You will also have a switch that shuts off the roof lights when the gallery is down. Other PUPs have the same switch by the bunkend. This switch might not be activated or is defective. Also there is a connector that is on the outside of one of the roof supports. Check it and make sure it is not loose. HOWEVER, if the lights work while you are plugged but not when you are on battery then this is not the cause.

Regarding the water system, you may have a 12 volt water pump that is activated when a facet is open and the pressure drops. You should have a pump switch and a fuse that you need to check. Other PUPs have a manual pump.

I'm not sure why you say you have a cooler versus a fridge. It may be a three way fridge (12 and 120 volts and propane) check on the outside and you will find doors that allow you to get to the controls. These fridges do not have a compressor and so they cool very slow and there is no sound like a house fridge.

Hope this helps.

Ruide


----------



## ntstock93 (Aug 13, 2009)

This does help. I will check the things you mentioned.

It was definately not a fridge. I took it out and it weighs about 10lbs. No wires or connectors.


----------



## happiestcamper (Mar 6, 2008)

Welcome aboard :welcome:

Some PUP's come standard with cooler, optional fridge.


----------



## kiteri (Jan 12, 2008)

I have two cents on the pseudo fridge.

A lot of the pop ups come with an "ice box" instead of a fridge. An ice box is just a glorified cooler, made to look like a fridge and fit in the bottom cabinet.
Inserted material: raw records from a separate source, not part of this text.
-- ==== Sys2Proof/Laws/Memory.lean ====
section
/-! SUPPORT. Sparse maps and memories: read after write, and every operation keeps the canonical form. -/

namespace Sys2Proof.Machine

/-! ## Maps -/

theorem mapGet_of_mapAbove {α : Type} (d : α) {k : Nat} {m : List (Nat × α)} (h : mapAbove k m = true) :
    mapGet d m k = d := by
  induction m with
  | nil => rfl
  | cons p m ih =>
    simp only [mapAbove, Bool.and_eq_true, decide_eq_true_eq] at h
    have : k ≠ p.1 := by omega
    simp [mapGet, this, ih h.2]

theorem mapAbove_of_le {α : Type} {j k : Nat} (hjk : j ≤ k) {m : List (Nat × α)} (h : mapAbove k m = true) :
    mapAbove j m = true := by
  induction m with
  | nil => rfl
  | cons p m ih =>
    simp only [mapAbove, Bool.and_eq_true, decide_eq_true_eq] at h ⊢
    exact ⟨by omega, ih h.2⟩

/-- Reading the key that was written. -/
theorem mapGet_mapSet_self {α : Type} [DecidableEq α] (d : α) {m : List (Nat × α)}
    (h : mapWf d m = true) (k : Nat) (v : α) :
    mapGet d (mapSet d m k v) k = v := by
  induction m with
  | nil => by_cases hv : v = d <;> simp [mapSet, mapGet, hv]
  | cons p m ih =>
    simp only [mapWf, Bool.and_eq_true] at h
    obtain ⟨⟨ha, -⟩, hm⟩ := h
    unfold mapSet
    split
    · next hlt =>
      have hk : mapAbove k (p :: m) = true := by
        simp only [mapAbove, Bool.and_eq_true, decide_eq_true_eq]
        exact ⟨hlt, mapAbove_of_le (Nat.le_of_lt hlt) ha⟩
      by_cases hv : v = d
      · simp only [hv, if_true]; exact mapGet_of_mapAbove d hk
      · simp [hv, mapGet]
    · split
      · next heq =>
        by_cases hv : v = d
        · simp only [hv, if_true]; exact mapGet_of_mapAbove d (heq ▸ ha)
        · simp [hv, mapGet]
      · next hne => simp [mapGet, hne, ih hm]

/-- Reading any other key. -/
theorem mapGet_mapSet_ne {α : Type} [DecidableEq α] (d : α) (m : List (Nat × α)) {j k : Nat}
    (hjk : j ≠ k) (v : α) :
    mapGet d (mapSet d m k v) j = mapGet d m j := by
  induction m with
  | nil => by_cases hv : v = d <;> simp [mapSet, mapGet, hv, hjk]
  | cons p m ih =>
    unfold mapSet
    split
    · by_cases hv : v = d <;> simp [hv, mapGet, hjk]
    · split
      · next heq => by_cases hv : v = d <;> simp [hv, mapGet, hjk, ← heq]
      · simp [mapGet, ih]

theorem mapAbove_mapSet {α : Type} [DecidableEq α] (d : α) {j k : Nat} (hjk : j < k)
    {m : List (Nat × α)} (h : mapAbove j m = true) (v : α) :
    mapAbove j (mapSet d m k v) = true := by
  induction m with
  | nil => by_cases hv : v = d <;> simp [mapSet, mapAbove, hv, hjk]
  | cons p m ih =>
    have h0 := h
    simp only [mapAbove, Bool.and_eq_true, decide_eq_true_eq] at h
    unfold mapSet
    split
    · by_cases hv : v = d <;> simp [hv, mapAbove, hjk, h.1, h.2]
    · split
      · by_cases hv : v = d <;> simp [hv, mapAbove, hjk, h.2]
      · simp [mapAbove, h.1, ih h.2]

/-- A write keeps the canonical form. -/
theorem mapWf_mapSet {α : Type} [DecidableEq α] (d : α) {m : List (Nat × α)}
    (h : mapWf d m = true) (k : Nat) (v : α) :
    mapWf d (mapSet d m k v) = true := by
  induction m with
  | nil => by_cases hv : v = d <;> simp [mapSet, mapWf, mapAbove, hv]
  | cons p m ih =>
    have h0 := h
    simp only [mapWf, Bool.and_eq_true, decide_eq_true_eq] at h
    obtain ⟨⟨ha, hd⟩, hm⟩ := h
    unfold mapSet
    split
    · next hlt =>
      by_cases hv : v = d
      · simpa [hv] using h0
      · simp only [hv, if_false, mapWf, mapAbove, Bool.and_eq_true, decide_eq_true_eq, ne_eq, not_false_eq_true,
          and_true]
        exact ⟨⟨hlt, mapAbove_of_le (Nat.le_of_lt hlt) ha⟩, ⟨ha, hd⟩, hm⟩
    · split
      · next heq =>
        by_cases hv : v = d
        · simp [hv, hm]
        · simp [hv, mapWf, heq, ha, hm]
      · next hnlt hne =>
        simp only [mapWf, Bool.and_eq_true, decide_eq_true_eq]
        exact ⟨⟨mapAbove_mapSet d (by omega) ha v, hd⟩, ih hm⟩

/-! ## Byte memories -/

theorem readByte_writeByte_self {m : Memory} (h : Memory.wf m = true) (a : Nat) (b : Byte) :
    readByte (writeByte m a b) a = b := mapGet_mapSet_self 0 h a b

theorem readByte_writeByte_ne (m : Memory) {a c : Nat} (h : c ≠ a) (b : Byte) :
    readByte (writeByte m a b) c = readByte m c := mapGet_mapSet_ne 0 m h b

theorem wf_writeByte {m : Memory} (h : Memory.wf m = true) (a : Nat) (b : Byte) :
    Memory.wf (writeByte m a b) = true := mapWf_mapSet 0 h a b

theorem wf_writeBytes {m : Memory} (h : Memory.wf m = true) (a : Nat) (bs : List Byte) :
    Memory.wf (writeBytes m a bs) = true := by
  induction bs generalizing m a with
  | nil => exact h
  | cons b bs ih => exact ih (wf_writeByte h a b) (a + 1)

theorem readByte_writeBytes_below (m : Memory) (a : Nat) (bs : List Byte) {c : Nat} (h : c < a) :
    readByte (writeBytes m a bs) c = readByte m c := by
  induction bs generalizing m a with
  | nil => rfl
  | cons b bs ih =>
    rw [writeBytes, ih _ _ (by omega), readByte_writeByte_ne _ (by omega)]

theorem readByte_writeBytes_above (m : Memory) (a : Nat) (bs : List Byte) {c : Nat} (h : a + bs.length ≤ c) :
    readByte (writeBytes m a bs) c = readByte m c := by
  induction bs generalizing m a with
  | nil => rfl
  | cons b bs ih =>
    simp only [List.length_cons] at h
    rw [writeBytes, ih _ _ (by omega), readByte_writeByte_ne _ (by omega)]

/-- Each byte of a stored list reads back. -/
theorem readByte_writeBytes {m : Memory} (h : Memory.wf m = true) (a : Nat) (bs : List Byte) (i : Nat)
    (hi : i < bs.length) : readByte (writeBytes m a bs) (a + i) = bs[i] := by
  induction bs generalizing m a i with
  | nil => simp at hi
  | cons b bs ih =>
    cases i with
    | zero =>
      rw [writeBytes, readByte_writeBytes_below _ _ _ (by omega)]
      simpa using readByte_writeByte_self h a b
    | succ i =>
      have := ih (wf_writeByte h a b) (a + 1) i (by simpa using hi)
      rw [writeBytes]
      simpa [Nat.add_assoc, Nat.add_comm 1 i] using this

/-! ## ICCM and DCCM -/

theorem CoreMem.wf_iff (m : CoreMem) : m.wf = true ↔ Memory.wf m.cells = true ∧ mapWf .unknown m.ecc = true := by
  simp [CoreMem.wf, Memory.wf]

@[simp] theorem CoreMem.setStatus_cells (m : CoreMem) (i : Nat) (e : EccStatus) : (m.setStatus i e).cells = m.cells :=
  rfl

@[simp] theorem CoreMem.setWord_ecc (m : CoreMem) (i : Nat) (w : Word) : (m.setWord i w).ecc = m.ecc := rfl

@[simp] theorem CoreMem.setWord_status (m : CoreMem) (i j : Nat) (w : Word) : (m.setWord i w).status j = m.status j :=
  rfl

@[simp] theorem CoreMem.setStatus_word (m : CoreMem) (i j : Nat) (e : EccStatus) :
    (m.setStatus i e).word j = m.word j :=
  rfl

theorem CoreMem.status_setStatus_self {m : CoreMem} (h : m.wf = true) (i : Nat) (e : EccStatus) :
    (m.setStatus i e).status i = e := mapGet_mapSet_self _ ((m.wf_iff).1 h).2 i e

theorem CoreMem.status_setStatus_ne (m : CoreMem) {i j : Nat} (h : j ≠ i) (e : EccStatus) :
    (m.setStatus i e).status j = m.status j := mapGet_mapSet_ne _ _ h e

theorem CoreMem.wf_setStatus {m : CoreMem} (h : m.wf = true) (i : Nat) (e : EccStatus) :
    (m.setStatus i e).wf = true := by
  rw [CoreMem.wf_iff] at h ⊢
  exact ⟨h.1, mapWf_mapSet _ h.2 i e⟩

theorem CoreMem.wf_setCells {m : CoreMem} (h : m.wf = true) (a : Nat) (bs : List Byte) :
    ({ m with cells := writeBytes m.cells a bs } : CoreMem).wf = true := by
  rw [CoreMem.wf_iff] at h ⊢
  exact ⟨wf_writeBytes h.1 a bs, h.2⟩

theorem CoreMem.wf_setWord {m : CoreMem} (h : m.wf = true) (i : Nat) (w : Word) : (m.setWord i w).wf = true :=
  CoreMem.wf_setCells h _ _

theorem CoreMem.wf_repair {m : CoreMem} (h : m.wf = true) (i : Nat) (r : WordRead) : (m.repair i r).wf = true := by
  unfold CoreMem.repair
  split
  · split
    · exact CoreMem.wf_setStatus (CoreMem.wf_setWord h i r.data) i .settled
    · split
      · exact CoreMem.wf_setStatus h i _
      · exact h
  · exact h

theorem CoreMem.wf_settleForWrite {m : CoreMem} (h : m.wf = true) (i : Nat) (r : WordRead) :
    (m.settleForWrite i r).wf = true := by
  have hn : (if r.arbitrary then m.setWord i r.data else m).wf = true := by
    split
    · exact CoreMem.wf_setWord h i r.data
    · exact h
  unfold CoreMem.settleForWrite
  dsimp only
  split
  · exact CoreMem.wf_setStatus hn i .settled
  · split
    · exact hn
    · exact CoreMem.wf_setStatus hn i _

theorem CoreMem.wf_dmaSet {m : CoreMem} (h : m.wf = true) (p : Nat × Word) : (m.dmaSet p).wf = true :=
  CoreMem.wf_setStatus (CoreMem.wf_setWord h p.1 p.2) p.1 .ok

theorem CoreMem.wf_disturb {m : CoreMem} (h : m.wf = true) (i : Nat) (e : EccStatus) : (m.disturb i e).wf = true := by
  unfold CoreMem.disturb
  split
  · exact h
  · exact CoreMem.wf_setStatus h i _

theorem CoreMem.wf_afterReset {m : CoreMem} (h : m.wf = true) : m.afterReset.wf = true := by
  rw [CoreMem.wf_iff] at h ⊢
  exact ⟨h.1, rfl⟩

theorem mapAbove_map (f : Nat × EccStatus → Nat × EccStatus) (hf : ∀ p, (f p).1 = p.1) (k : Nat)
    (m : List (Nat × EccStatus)) : mapAbove k (m.map f) = mapAbove k m := by
  induction m with
  | nil => rfl
  | cons p m ih =>
    have := hf p
    simp [mapAbove, ih, this]

/-- A store of a whole word leaves it initialised (R239). -/
theorem statusAfterFullWrite_initialised (h : HartId) (st : EccStatus) :
    (statusAfterFullWrite h st).uninitialised = false := by
  cases st <;> rfl

/-- A store of a whole word of a word nothing has initialised makes it the storing hart's until its `fence` (R239). -/
theorem statusAfterFullWrite_owner {st : EccStatus} (hst : st.uninitialised = true) (h : HartId) :
    (statusAfterFullWrite h st).owner = some h := by
  simp [statusAfterFullWrite, hst, EccStatus.owner]

/-- A fence initialises nothing that was never written, and forgets nothing. -/
theorem EccStatus.afterFence_ne_unknown {st : EccStatus} (h : st ≠ .unknown) (i : HartId) :
    st.afterFence i ≠ .unknown := by
  unfold EccStatus.afterFence
  split
  · split <;> simp
  · exact h

theorem CoreMem.wf_fenced {m : CoreMem} (h : m.wf = true) (i : HartId) : (m.fenced i).wf = true := by
  rw [CoreMem.wf_iff] at h ⊢
  refine ⟨h.1, ?_⟩
  unfold CoreMem.fenced
  generalize m.ecc = l at h
  obtain ⟨-, hl⟩ := h
  induction l with
  | nil => rfl
  | cons p l ih =>
    simp only [mapWf, Bool.and_eq_true, decide_eq_true_eq] at hl
    obtain ⟨⟨ha, hd⟩, hm⟩ := hl
    have hab := mapAbove_map (fun p => (p.1, p.2.afterFence i)) (fun _ => rfl) p.1 l
    simp [mapWf, hab, ha, EccStatus.afterFence_ne_unknown hd i, ih hm]

/-- The status of a word after a fence. -/
theorem CoreMem.status_fenced (m : CoreMem) (i : HartId) (k : Nat) :
    (m.fenced i).status k = (m.status k).afterFence i := by
  unfold CoreMem.fenced CoreMem.status
  dsimp only
  induction m.ecc with
  | nil => rfl
  | cons p l ih => by_cases hk : k = p.1 <;> simp [mapGet, hk, ih]

theorem foldl_wf {β : Type} (f : CoreMem → β → CoreMem) (hf : ∀ m b, m.wf = true → (f m b).wf = true)
    (l : List β) {m : CoreMem} (h : m.wf = true) : (l.foldl f m).wf = true := by
  induction l generalizing m with
  | nil => exact h
  | cons b l ih => exact ih (hf m b h)

/-! ## Interrupt sources -/

theorem wf_setSource {c : Shared} (h : mapWf PicSource.initial c.sources = true) (n : Nat) (p : PicSource) :
    mapWf PicSource.initial (c.setSource n p).sources = true := mapWf_mapSet _ h n p

theorem mapAbove_filter_map (k : Nat) (m : List (Nat × PicSource)) (h : mapAbove k m = true) :
    mapAbove k (sourcesAfterReset m) = true := by
  induction m with
  | nil => rfl
  | cons p m ih =>
    simp only [mapAbove, Bool.and_eq_true, decide_eq_true_eq] at h
    have := ih h.2
    unfold sourcesAfterReset at this ⊢
    rw [List.map_cons, List.filter_cons]
    split
    · simp only [mapAbove, Bool.and_eq_true, decide_eq_true_eq]
      exact ⟨h.1, this⟩
    · exact this

theorem wf_sourcesAfterReset {m : List (Nat × PicSource)} (h : mapWf PicSource.initial m = true) :
    mapWf PicSource.initial (sourcesAfterReset m) = true := by
  induction m with
  | nil => rfl
  | cons p m ih =>
    simp only [mapWf, Bool.and_eq_true] at h
    have hab := mapAbove_filter_map p.1 m h.1.1
    have := ih h.2
    unfold sourcesAfterReset at this hab ⊢
    rw [List.map_cons, List.filter_cons]
    split
    · next hne =>
      simp only [mapWf, Bool.and_eq_true, decide_eq_true_eq] at hne ⊢
      exact ⟨⟨hab, hne⟩, this⟩
    · exact this

/-! ## Reset -/

theorem wf_reset_bus : Memory.wf State.reset.sh.bus = true := rfl

theorem wf_reset_iccm : State.reset.sh.iccm.wf = true := rfl

theorem wf_reset_dccm : State.reset.sh.dccm.wf = true := rfl

theorem wf_reset_sources : mapWf PicSource.initial State.reset.sh.sources = true := rfl

end Sys2Proof.Machine
end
Here is an example of one for sale on ebay right now:

ICE BOX FOR RV CAMPER 20x17x13 ICEBOX COOLER NEW:eBay Motors (item 310158853605 end time Aug-29-09 20:29:17 PDT)


----------



## crawford (Nov 25, 2009)

*Starcraft*

My eary starcraft sink knob you had to raise and lower it to pump water,12 system was for lights but I did have a furness with a 12 blower Ice box was that only


----------